The other nine tracks are less ambitious but equally congenial, driven along by Toussaint’s expert house rhythm section (the Meters, basically) and horns. At the other end of the extreme from “Transition” is a tight little song called “Crazy About You” written by the Meters’ guitarist, Leo Nocentelli, a bit of classic ’70s pre-disco soul with fantastic bass-playing (take a bow, George Porter) and a horn-driven breakdown that I’d describe as beautifully reminiscent of Eddie Kendricks’s “Girl You Need a Change of Mind” were it not for the fact that Kendricks’s dancefloor classic lay a couple of years into the future. Toussaint’s “Who Am I?” is another beauty, sung against a fine New Orleans groove, as is “The Beat”, a laconically funky piece on which the writer/pianist/arranger/co-producer can also be heard double-tracking the backing vocals. The best of the lot might be a tortured southern-style ballad called “Nearer”, which would have been worth a place on one of the late Dave Godin’s Deep Soul anthologies.
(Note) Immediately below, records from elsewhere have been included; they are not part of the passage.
-- ==== Sys2Proof/Tests/Slice0.lean ====
section
/-! SUPPORT. The model's own tests: ill-formed events, the spec's worked examples, one step of some events, and for every statement with
hypotheses a state and operands that meet them. Expected results come from the worked examples and tables of spec/, as each comment says. -/

-- One declaration after another: with the large stacks of the check, a thread for each theorem of the package exceeds its memory limit.
set_option Elab.async false

namespace Sys2Proof.Tests

open Sys2Proof Sys2Proof.Machine Sys2Proof.Safety

/-! ### A test station -/

/-- The image of the test station up to its last step record that is not EMPTY, written out from the offsets of R184 and R188. -/
def imageContent : List Byte :=
  [0x06] ++
  -- parameters, section 11.3
  [0x00, 0x00, 0x0F, 0xA0, 0x00, 0x00, 0x01, 0xF4] ++  -- OPEN_MAX, REPORT_PERIOD
  [0x00, 0x00, 0x00, 0x14, 0x00, 0x00, 0x00, 0xFA] ++  -- DEADBAND, ANNOUNCE_WAIT
  [0x00, 0x00, 0x00, 0x02, 0x00, 0x00, 0x00, 0x05] ++  -- MOVE_LIMIT, WARN_LEAD
  [0x00, 0x00, 0x00, 0x08, 0x00, 0x00, 0x01, 0x90] ++  -- PUMP_WAIT, SPREAD
  [0x00, 0x00, 0x00, 0x32, 0x00, 0x00, 0x0C, 0x75] ++  -- H_MIN, G
  [0x00, 0x00, 0x00, 0x14, 0x00, 0x00, 0x00, 0x0A] ++  -- KP, KS
  [0x00, 0x00, 0x01, 0x90, 0x00, 0x00, 0x00, 0x0A] ++  -- VALVE_TOL, STALL_TIME
  [0x00, 0x00, 0x00, 0x28, 0x00, 0x00, 0x01, 0x2C] ++  -- SKEW_TRIP, DEFAULT_SPEED
  [0x00, 0x00, 0x00, 0xC8, 0x00, 0x00, 0x00, 0x64] ++  -- LOCAL_SPEED, MAINT_SPEED
  [0x00, 0x00, 0x02, 0x58, 0x00, 0x00, 0x0B, 0xB8] ++  -- STORM_SPEED, STORM_LEVEL
  [0x00, 0x00, 0x03, 0x84, 0xFF, 0xFF, 0xEC, 0x78] ++  -- STORM_CLEAR_TIME, LVL_OFFSET
  [0x00, 0x00, 0x4E, 0x20, 0x00, 0x00, 0x00, 0x96] ++  -- LVL_SPAN, HEAD_OPEN
  [0x00, 0x00, 0x00, 0x32, 0x00, 0x00, 0x00, 0x0A] ++  -- HEAD_CLOSE, TIDE_QUALIFY
  -- zeros, null trims
  [0x01, 0x36, 0x00, 0x91, 0xFF, 0xF4, 0x00, 0x07] ++
  -- geometry
  [0x00, 0x00, 0x01, 0x68, 0x02, 0xD0, 0x04, 0x38, 0x05, 0xA0, 0x07, 0x08, 0x08, 0xC0, 0x0A, 0x28, 0x0B, 0x90] ++
  [0x0C, 0xF8, 0x0E, 0x60, 0x0F, 0xC8, 0x11, 0x30, 0x12, 0x98, 0x14, 0x00, 0x15, 0x68, 0x16, 0xD0] ++
  -- layout: stations 1 to 4 present
  [0x00, 0x00, 0x00, 0x01, 0xFF, 0x02, 0x01, 0x01, 0x03, 0x01, 0x02, 0x04, 0x01, 0x03, 0xFF] ++ List.replicate 33 0x00 ++
  -- authorities, directory
  [0x00, 0x02, 0x03, 0x01, 0x00, 0x00, 0x00, 0x00] ++
  [0xFF, 0xFF, 0xFF, 0x0A, 0xFF, 0xFF, 0xFF, 0x32] ++ List.replicate 8 0xFF ++
  -- codes 10 to 15, 40, 41, 50, 51
  List.replicate 40 0x00 ++
  [0x01, 0x14, 0x14, 0x01, 0x02, 0x03, 0x00, 0x00, 0x01, 0x15, 0x17, 0x01] ++
  [0x04, 0x00, 0x00, 0x00, 0x05, 0x28, 0x00, 0x00, 0x07, 0x00, 0x00, 0x00] ++ List.replicate 96 0x00 ++
  [0x01, 0x18, 0x18, 0x01, 0x06, 0x00, 0x00, 0x00] ++ List.replicate 32 0x00 ++
  [0x03, 0x00, 0x00, 0x00, 0x04, 0x00, 0x00, 0x00] ++ List.replicate 48 0x00 ++
  -- steps 20 to 24
  List.replicate 160 0x00 ++
  [0x05, 0x00, 0x00, 0x00, 0x00, 0x00, 0x00, 0x01, 0x02, 0x00, 0x32, 0x00, 0x96, 0x01, 0x2C, 0x00] ++
  [0x01, 0x00, 0x00, 0x00, 0x00, 0x07, 0x08, 0x02, 0x02, 0x00, 0x46, 0x00, 0x00, 0x02, 0x58, 0x00] ++
  [0x05, 0x00, 0x00, 0x00, 0x00, 0x00, 0x00, 0x05]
Toussaint and the Meters, Bacharach and David, Wexler and Mardin: no one can say that Johnson wasn’t given the platform for a successful career. It just didn’t happen. Apparently he’s spent the last few decades living in Los Angeles, not far from the airport, occasionally playing piano in clubs but refusing all invitations to perform for his fans in Europe (the hip-swivelling “Unsatisfied”, a 1965 Big Top recording, is a Northern Soul favourite).

A peculiarity of With You in Mind is that no one seems to have tuned the piano, which sounds a fraction out. In fact that may be a fault of the vinyl pressing, both of the one I acquired on eBay and of those that people have used to upload on to YouTube. It certainly seems unlikely that Toussaint, such a meticulous man, would have put up with a slightly desafinado instrument on one of his own productions. In my view, however, it only adds to the character of the recording. If I ever have the good fortune to meet him again, I’ll ask him about it.

It’s not at all hard to imagine Toussaint and Johnson getting on well together. The former is a gentleman, and the latter sings like one. It would be great if someone could sort out the legal problems and make their fine and overlooked collaboration available once again.